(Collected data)
/-! ### State.setIo -/

@[simp] theorem State.setIo_cur (s : State) (i : Nat) (v : Io) : (s.setIo i v).cur = s.cur := rfl
@[simp] theorem State.setIo_agenda (s : State) (i : Nat) (v : Io) : (s.setIo i v).agenda = s.agenda := rfl
@[simp] theorem State.setIo_devTurn (s : State) (i : Nat) (v : Io) : (s.setIo i v).devTurn = s.devTurn := rfl
@[simp] theorem State.setIo_turnNo (s : State) (i : Nat) (v : Io) : (s.setIo i v).turnNo = s.turnNo := rfl
@[simp] theorem State.setIo_fresh (s : State) (i : Nat) (v : Io) : (s.setIo i v).fresh = s.fresh := rfl
@[simp] theorem State.setIo_nextUid (s : State) (i : Nat) (v : Io) : (s.setIo i v).nextUid = s.nextUid := rfl
@[simp] theorem State.setIo_todo (s : State) (i : Nat) (v : Io) : (s.setIo i v).todo = s.todo := rfl
@[simp] theorem State.setIo_now (s : State) (i : Nat) (v : Io) : (s.setIo i v).now = s.now := rfl
@[simp] theorem State.setIo_issueFrom (s : State) (i : Nat) (v : Io) : (s.setIo i v).issueFrom = s.issueFrom := rfl
@[simp] theorem State.setIo_mem (s : State) (i : Nat) (v : Io) : (s.setIo i v).mem = s.mem := rfl
@[simp] theorem State.setIo_emptyWords (s : State) (i : Nat) (v : Io) : (s.setIo i v).emptyWords = s.emptyWords := rfl
@[simp] theorem State.setIo_poisoned (s : State) (i : Nat) (v : Io) : (s.setIo i v).poisoned = s.poisoned := rfl
@[simp] theorem State.setIo_notReady (s : State) (i : Nat) (v : Io) : (s.setIo i v).notReady = s.notReady := rfl
@[simp] theorem State.setIo_stores (s : State) (i : Nat) (v : Io) : (s.setIo i v).stores = s.stores := rfl
@[simp] theorem State.setIo_seen (s : State) (i : Nat) (v : Io) : (s.setIo i v).seen = s.seen := rfl
@[simp] theorem State.setIo_arrived (s : State) (i : Nat) (v : Io) : (s.setIo i v).arrived = s.arrived := rfl
@[simp] theorem State.setIo_slots (s : State) (i : Nat) (v : Io) : (s.setIo i v).slots = s.slots := rfl
@[simp] theorem State.setIo_cores (s : State) (i : Nat) (v : Io) : (s.setIo i v).cores = s.cores := rfl
@[simp] theorem State.setIo_dies (s : State) (i : Nat) (v : Io) : (s.setIo i v).dies = s.dies := rfl
@[simp] theorem State.setIo_channels (s : State) (i : Nat) (v : Io) : (s.setIo i v).channels = s.channels := rfl
@[simp] theorem State.setIo_frames (s : State) (i : Nat) (v : Io) : (s.setIo i v).frames = s.frames := rfl
@[simp] theorem State.setIo_links (s : State) (i : Nat) (v : Io) : (s.setIo i v).links = s.links := rfl
@[simp] theorem State.setIo_carried (s : State) (i : Nat) (v : Io) : (s.setIo i v).carried = s.carried := rfl
@[simp] theorem State.setIo_inbound (s : State) (i : Nat) (v : Io) : (s.setIo i v).inbound = s.inbound := rfl
@[simp] theorem State.setIo_spareWires (s : State) (i : Nat) (v : Io) : (s.setIo i v).spareWires = s.spareWires := rfl
@[simp] theorem State.setIo_inService (s : State) (i : Nat) (v : Io) : (s.setIo i v).inService = s.inService := rfl
@[simp] theorem State.setIo_decoders (s : State) (i : Nat) (v : Io) : (s.setIo i v).decoders = s.decoders := rfl
@[simp] theorem State.setIo_badTransfers (s : State) (i : Nat) (v : Io) : (s.setIo i v).badTransfers = s.badTransfers := rfl
@[simp] theorem State.setIo_badReads (s : State) (i : Nat) (v : Io) : (s.setIo i v).badReads = s.badReads := rfl
@[simp] theorem State.setIo_worklists (s : State) (i : Nat) (v : Io) : (s.setIo i v).worklists = s.worklists := rfl
@[simp] theorem State.setIo_sluices (s : State) (i : Nat) (v : Io) : (s.setIo i v).sluices = s.sluices := rfl
@[simp] theorem State.setIo_pushSeq (s : State) (i : Nat) (v : Io) : (s.setIo i v).pushSeq = s.pushSeq := rfl
@[simp] theorem State.setIo_jobs (s : State) (i : Nat) (v : Io) : (s.setIo i v).jobs = s.jobs := rfl
@[simp] theorem State.setIo_gangs (s : State) (i : Nat) (v : Io) : (s.setIo i v).gangs = s.gangs := rfl
@[simp] theorem State.setIo_slotres (s : State) (i : Nat) (v : Io) : (s.setIo i v).slotres = s.slotres := rfl
@[simp] theorem State.setIo_noteJob (s : State) (i : Nat) (v : Io) : (s.setIo i v).noteJob = s.noteJob := rfl
@[simp] theorem State.setIo_noteWl (s : State) (i : Nat) (v : Io) : (s.setIo i v).noteWl = s.noteWl := rfl
@[simp] theorem State.setIo_noteEn (s : State) (i : Nat) (v : Io) : (s.setIo i v).noteEn = s.noteEn := rfl
@[simp] theorem State.setIo_asroot (s : State) (i : Nat) (v : Io) : (s.setIo i v).asroot = s.asroot := rfl
@[simp] theorem State.setIo_copies (s : State) (i : Nat) (v : Io) : (s.setIo i v).copies = s.copies := rfl
@[simp] theorem State.setIo_podTout (s : State) (i : Nat) (v : Io) : (s.setIo i v).podTout = s.podTout := rfl
@[simp] theorem State.setIo_modNum (s : State) (i : Nat) (v : Io) : (s.setIo i v).modNum = s.modNum := rfl
@[simp] theorem State.setIo_pod (s : State) (i : Nat) (v : Io) : (s.setIo i v).pod = s.pod := rfl
@[simp] theorem State.setIo_shadowOut (s : State) (i : Nat) (v : Io) : (s.setIo i v).shadowOut = s.shadowOut := rfl
@[simp] theorem State.setIo_flushAsked (s : State) (i : Nat) (v : Io) : (s.setIo i v).flushAsked = s.flushAsked := rfl
@[simp] theorem State.setIo_flushOut (s : State) (i : Nat) (v : Io) : (s.setIo i v).flushOut = s.flushOut := rfl
@[simp] theorem State.setIo_status (s : State) (i : Nat) (v : Io) : (s.setIo i v).status = s.status := rfl
@[simp] theorem State.setIo_ready (s : State) (i : Nat) (v : Io) : (s.setIo i v).ready = s.ready := rfl
@[simp] theorem State.setIo_booterr (s : State) (i : Nat) (v : Io) : (s.setIo i v).booterr = s.booterr := rfl
@[simp] theorem State.setIo_snap (s : State) (i : Nat) (v : Io) : (s.setIo i v).snap = s.snap := rfl
@[simp] theorem State.setIo_snapLost (s : State) (i : Nat) (v : Io) : (s.setIo i v).snapLost = s.snapLost := rfl
@[simp] theorem State.setIo_snapAt (s : State) (i : Nat) (v : Io) : (s.setIo i v).snapAt = s.snapAt := rfl
@[simp] theorem State.setIo_topleft (s : State) (i : Nat) (v : Io) : (s.setIo i v).topleft = s.topleft := rfl
@[simp] theorem State.setIo_mbxGo (s : State) (i : Nat) (v : Io) : (s.setIo i v).mbxGo = s.mbxGo := rfl
@[simp] theorem State.setIo_mbxDone (s : State) (i : Nat) (v : Io) : (s.setIo i v).mbxDone = s.mbxDone := rfl
@[simp] theorem State.setIo_hostId (s : State) (i : Nat) (v : Io) : (s.setIo i v).hostId = s.hostId := rfl
@[simp] theorem State.setIo_hostRead (s : State) (i : Nat) (v : Io) : (s.setIo i v).hostRead = s.hostRead := rfl
@[simp] theorem State.setIo_hostPoison (s : State) (i : Nat) (v : Io) : (s.setIo i v).hostPoison = s.hostPoison := rfl
@[simp] theorem State.setIo_fusedMin (s : State) (i : Nat) (v : Io) : (s.setIo i v).fusedMin = s.fusedMin := rfl
@[simp] theorem State.setIo_fwVersion (s : State) (i : Nat) (v : Io) : (s.setIo i v).fwVersion = s.fwVersion := rfl
@[simp] theorem State.setIo_lowerLeft (s : State) (i : Nat) (v : Io) : (s.setIo i v).lowerLeft = s.lowerLeft := rfl
@[simp] theorem State.setIo_images (s : State) (i : Nat) (v : Io) : (s.setIo i v).images = s.images := rfl
@[simp] theorem State.setIo_loaded (s : State) (i : Nat) (v : Io) : (s.setIo i v).loaded = s.loaded := rfl
@[simp] theorem State.setIo_boot (s : State) (i : Nat) (v : Io) : (s.setIo i v).boot = s.boot := rfl
@[simp] theorem State.setIo_rings (s : State) (i : Nat) (v : Io) : (s.setIo i v).rings = s.rings := rfl
@[simp] theorem State.setIo_mhl (s : State) (i : Nat) (v : Io) : (s.setIo i v).mhl = s.mhl := rfl
@[simp] theorem State.setIo_mhlTried (s : State) (i : Nat) (v : Io) : (s.setIo i v).mhlTried = s.mhlTried := rfl
@[simp] theorem State.setIo_booting (s : State) (i : Nat) (v : Io) : (s.setIo i v).booting = s.booting := rfl
@[simp] theorem State.setIo_excessSince (s : State) (i : Nat) (v : Io) : (s.setIo i v).excessSince = s.excessSince := rfl
@[simp] theorem State.setIo_powerSkip (s : State) (i : Nat) (v : Io) : (s.setIo i v).powerSkip = s.powerSkip := rfl
@[simp] theorem State.setIo_stopped (s : State) (i : Nat) (v : Io) : (s.setIo i v).stopped = s.stopped := rfl

/-! ### State.modIo -/

@[simp] theorem State.modIo_cur (s : State) (i : Nat) (f : Io → Io) : (s.modIo i f).cur = s.cur := rfl
@[simp] theorem State.modIo_agenda (s : State) (i : Nat) (f : Io → Io) : (s.modIo i f).agenda = s.agenda := rfl
@[simp] theorem State.modIo_devTurn (s : State) (i : Nat) (f : Io → Io) : (s.modIo i f).devTurn = s.devTurn := rfl
@[simp] theorem State.modIo_turnNo (s : State) (i : Nat) (f : Io → Io) : (s.modIo i f).turnNo = s.turnNo := rfl
@[simp] theorem State.modIo_fresh (s : State) (i : Nat) (f : Io → Io) : (s.modIo i f).fresh = s.fresh := rfl
@[simp] theorem State.modIo_nextUid (s : State) (i : Nat) (f : Io → Io) : (s.modIo i f).nextUid = s.nextUid := rfl
@[simp] theorem State.modIo_todo (s : State) (i : Nat) (f : Io → Io) : (s.modIo i f).todo = s.todo := rfl
@[simp] theorem State.modIo_now (s : State) (i : Nat) (f : Io → Io) : (s.modIo i f).now = s.now := rfl
@[simp] theorem State.modIo_issueFrom (s : State) (i : Nat) (f : Io → Io) : (s.modIo i f).issueFrom = s.issueFrom := rfl
@[simp] theorem State.modIo_mem (s : State) (i : Nat) (f : Io → Io) : (s.modIo i f).mem = s.mem := rfl
@[simp] theorem State.modIo_emptyWords (s : State) (i : Nat) (f : Io → Io) : (s.modIo i f).emptyWords = s.emptyWords := rfl
@[simp] theorem State.modIo_poisoned (s : State) (i : Nat) (f : Io → Io) : (s.modIo i f).poisoned = s.poisoned := rfl
@[simp] theorem State.modIo_notReady (s : State) (i : Nat) (f : Io → Io) : (s.modIo i f).notReady = s.notReady := rfl
@[simp] theorem State.modIo_stores (s : State) (i : Nat) (f : Io → Io) : (s.modIo i f).stores = s.stores := rfl
@[simp] theorem State.modIo_seen (s : State) (i : Nat) (f : Io → Io) : (s.modIo i f).seen = s.seen := rfl
@[simp] theorem State.modIo_arrived (s : State) (i : Nat) (f : Io → Io) : (s.modIo i f).arrived = s.arrived := rfl
@[simp] theorem State.modIo_slots (s : State) (i : Nat) (f : Io → Io) : (s.modIo i f).slots = s.slots := rfl
@[simp] theorem State.modIo_cores (s : State) (i : Nat) (f : Io → Io) : (s.modIo i f).cores = s.cores := rfl
@[simp] theorem State.modIo_dies (s : State) (i : Nat) (f : Io → Io) : (s.modIo i f).dies = s.dies := rfl
@[simp] theorem State.modIo_channels (s : State) (i : Nat) (f : Io → Io) : (s.modIo i f).channels = s.channels := rfl
@[simp] theorem State.modIo_frames (s : State) (i : Nat) (f : Io → Io) : (s.modIo i f).frames = s.frames := rfl
@[simp] theorem State.modIo_links (s : State) (i : Nat) (f : Io → Io) : (s.modIo i f).links = s.links := rfl
@[simp] theorem State.modIo_carried (s : State) (i : Nat) (f : Io → Io) : (s.modIo i f).carried = s.carried := rfl
@[simp] theorem State.modIo_inbound (s : State) (i : Nat) (f : Io → Io) : (s.modIo i f).inbound = s.inbound := rfl
@[simp] theorem State.modIo_spareWires (s : State) (i : Nat) (f : Io → Io) : (s.modIo i f).spareWires = s.spareWires := rfl
@[simp] theorem State.modIo_inService (s : State) (i : Nat) (f : Io → Io) : (s.modIo i f).inService = s.inService := rfl
@[simp] theorem State.modIo_decoders (s : State) (i : Nat) (f : Io → Io) : (s.modIo i f).decoders = s.decoders := rfl
@[simp] theorem State.modIo_badTransfers (s : State) (i : Nat) (f : Io → Io) : (s.modIo i f).badTransfers = s.badTransfers := rfl
@[simp] theorem State.modIo_badReads (s : State) (i : Nat) (f : Io → Io) : (s.modIo i f).badReads = s.badReads := rfl
@[simp] theorem State.modIo_worklists (s : State) (i : Nat) (f : Io → Io) : (s.modIo i f).worklists = s.worklists := rfl
@[simp] theorem State.modIo_sluices (s : State) (i : Nat) (f : Io → Io) : (s.modIo i f).sluices = s.sluices := rfl
@[simp] theorem State.modIo_pushSeq (s : State) (i : Nat) (f : Io → Io) : (s.modIo i f).pushSeq = s.pushSeq := rfl
@[simp] theorem State.modIo_jobs (s : State) (i : Nat) (f : Io → Io) : (s.modIo i f).jobs = s.jobs := rfl
@[simp] theorem State.modIo_gangs (s : State) (i : Nat) (f : Io → Io) : (s.modIo i f).gangs = s.gangs := rfl
@[simp] theorem State.modIo_slotres (s : State) (i : Nat) (f : Io → Io) : (s.modIo i f).slotres = s.slotres := rfl
@[simp] theorem State.modIo_noteJob (s : State) (i : Nat) (f : Io → Io) : (s.modIo i f).noteJob = s.noteJob := rfl
@[simp] theorem State.modIo_noteWl (s : State) (i : Nat) (f : Io → Io) : (s.modIo i f).noteWl = s.noteWl := rfl
@[simp] theorem State.modIo_noteEn (s : State) (i : Nat) (f : Io → Io) : (s.modIo i f).noteEn = s.noteEn := rfl
@[simp] theorem State.modIo_asroot (s : State) (i : Nat) (f : Io → Io) : (s.modIo i f).asroot = s.asroot := rfl
@[simp] theorem State.modIo_copies (s : State) (i : Nat) (f : Io → Io) : (s.modIo i f).copies = s.copies := rfl
@[simp] theorem State.modIo_podTout (s : State) (i : Nat) (f : Io → Io) : (s.modIo i f).podTout = s.podTout := rfl
@[simp] theorem State.modIo_modNum (s : State) (i : Nat) (f : Io → Io) : (s.modIo i f).modNum = s.modNum := rfl
@[simp] theorem State.modIo_pod (s : State) (i : Nat) (f : Io → Io) : (s.modIo i f).pod = s.pod := rfl
@[simp] theorem State.modIo_shadowOut (s : State) (i : Nat) (f : Io → Io) : (s.modIo i f).shadowOut = s.shadowOut := rfl
@[simp] theorem State.modIo_flushAsked (s : State) (i : Nat) (f : Io → Io) : (s.modIo i f).flushAsked = s.flushAsked := rfl
@[simp] theorem State.modIo_flushOut (s : State) (i : Nat) (f : Io → Io) : (s.modIo i f).flushOut = s.flushOut := rfl
@[simp] theorem State.modIo_status (s : State) (i : Nat) (f : Io → Io) : (s.modIo i f).status = s.status := rfl
@[simp] theorem State.modIo_ready (s : State) (i : Nat) (f : Io → Io) : (s.modIo i f).ready = s.ready := rfl
@[simp] theorem State.modIo_booterr (s : State) (i : Nat) (f : Io → Io) : (s.modIo i f).booterr = s.booterr := rfl
@[simp] theorem State.modIo_snap (s : State) (i : Nat) (f : Io → Io) : (s.modIo i f).snap = s.snap := rfl
@[simp] theorem State.modIo_snapLost (s : State) (i : Nat) (f : Io → Io) : (s.modIo i f).snapLost = s.snapLost := rfl
@[simp] theorem State.modIo_snapAt (s : State) (i : Nat) (f : Io → Io) : (s.modIo i f).snapAt = s.snapAt := rfl
@[simp] theorem State.modIo_topleft (s : State) (i : Nat) (f : Io → Io) : (s.modIo i f).topleft = s.topleft := rfl
@[simp] theorem State.modIo_mbxGo (s : State) (i : Nat) (f : Io → Io) : (s.modIo i f).mbxGo = s.mbxGo := rfl
@[simp] theorem State.modIo_mbxDone (s : State) (i : Nat) (f : Io → Io) : (s.modIo i f).mbxDone = s.mbxDone := rfl
@[simp] theorem State.modIo_hostId (s : State) (i : Nat) (f : Io → Io) : (s.modIo i f).hostId = s.hostId := rfl
@[simp] theorem State.modIo_hostRead (s : State) (i : Nat) (f : Io → Io) : (s.modIo i f).hostRead = s.hostRead := rfl
@[simp] theorem State.modIo_hostPoison (s : State) (i : Nat) (f : Io → Io) : (s.modIo i f).hostPoison = s.hostPoison := rfl
@[simp] theorem State.modIo_fusedMin (s : State) (i : Nat) (f : Io → Io) : (s.modIo i f).fusedMin = s.fusedMin := rfl
@[simp] theorem State.modIo_fwVersion (s : State) (i : Nat) (f : Io → Io) : (s.modIo i f).fwVersion = s.fwVersion := rfl
@[simp] theorem State.modIo_lowerLeft (s : State) (i : Nat) (f : Io → Io) : (s.modIo i f).lowerLeft = s.lowerLeft := rfl
@[simp] theorem State.modIo_images (s : State) (i : Nat) (f : Io → Io) : (s.modIo i f).images = s.images := rfl
@[simp] theorem State.modIo_loaded (s : State) (i : Nat) (f : Io → Io) : (s.modIo i f).loaded = s.loaded := rfl
@[simp] theorem State.modIo_boot (s : State) (i : Nat) (f : Io → Io) : (s.modIo i f).boot = s.boot := rfl
@[simp] theorem State.modIo_rings (s : State) (i : Nat) (f : Io → Io) : (s.modIo i f).rings = s.rings := rfl
@[simp] theorem State.modIo_mhl (s : State) (i : Nat) (f : Io → Io) : (s.modIo i f).mhl = s.mhl := rfl
@[simp] theorem State.modIo_mhlTried (s : State) (i : Nat) (f : Io → Io) : (s.modIo i f).mhlTried = s.mhlTried := rfl
@[simp] theorem State.modIo_booting (s : State) (i : Nat) (f : Io → Io) : (s.modIo i f).booting = s.booting := rfl
@[simp] theorem State.modIo_excessSince (s : State) (i : Nat) (f : Io → Io) : (s.modIo i f).excessSince = s.excessSince := rfl
@[simp] theorem State.modIo_powerSkip (s : State) (i : Nat) (f : Io → Io) : (s.modIo i f).powerSkip = s.powerSkip := rfl
@[simp] theorem State.modIo_stopped (s : State) (i : Nat) (f : Io → Io) : (s.modIo i f).stopped = s.stopped := rfl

- **Exercise**: Only exact copies of the lines from the one containing "f).boot = s.boot := rfl" to the end of the records belong in the answer.

- **The completed task**:
@[simp] theorem State.modIo_boot (s : State) (i : Nat) (f : Io → Io) : (s.modIo i f).boot = s.boot := rfl
@[simp] theorem State.modIo_rings (s : State) (i : Nat) (f : Io → Io) : (s.modIo i f).rings = s.rings := rfl
@[simp] theorem State.modIo_mhl (s : State) (i : Nat) (f : Io → Io) : (s.modIo i f).mhl = s.mhl := rfl
@[simp] theorem State.modIo_mhlTried (s : State) (i : Nat) (f : Io → Io) : (s.modIo i f).mhlTried = s.mhlTried := rfl
@[simp] theorem State.modIo_booting (s : State) (i : Nat) (f : Io → Io) : (s.modIo i f).booting = s.booting := rfl
@[simp] theorem State.modIo_excessSince (s : State) (i : Nat) (f : Io → Io) : (s.modIo i f).excessSince = s.excessSince := rfl
@[simp] theorem State.modIo_powerSkip (s : State) (i : Nat) (f : Io → Io) : (s.modIo i f).powerSkip = s.powerSkip := rfl
@[simp] theorem State.modIo_stopped (s : State) (i : Nat) (f : Io → Io) : (s.modIo i f).stopped = s.stopped := rfl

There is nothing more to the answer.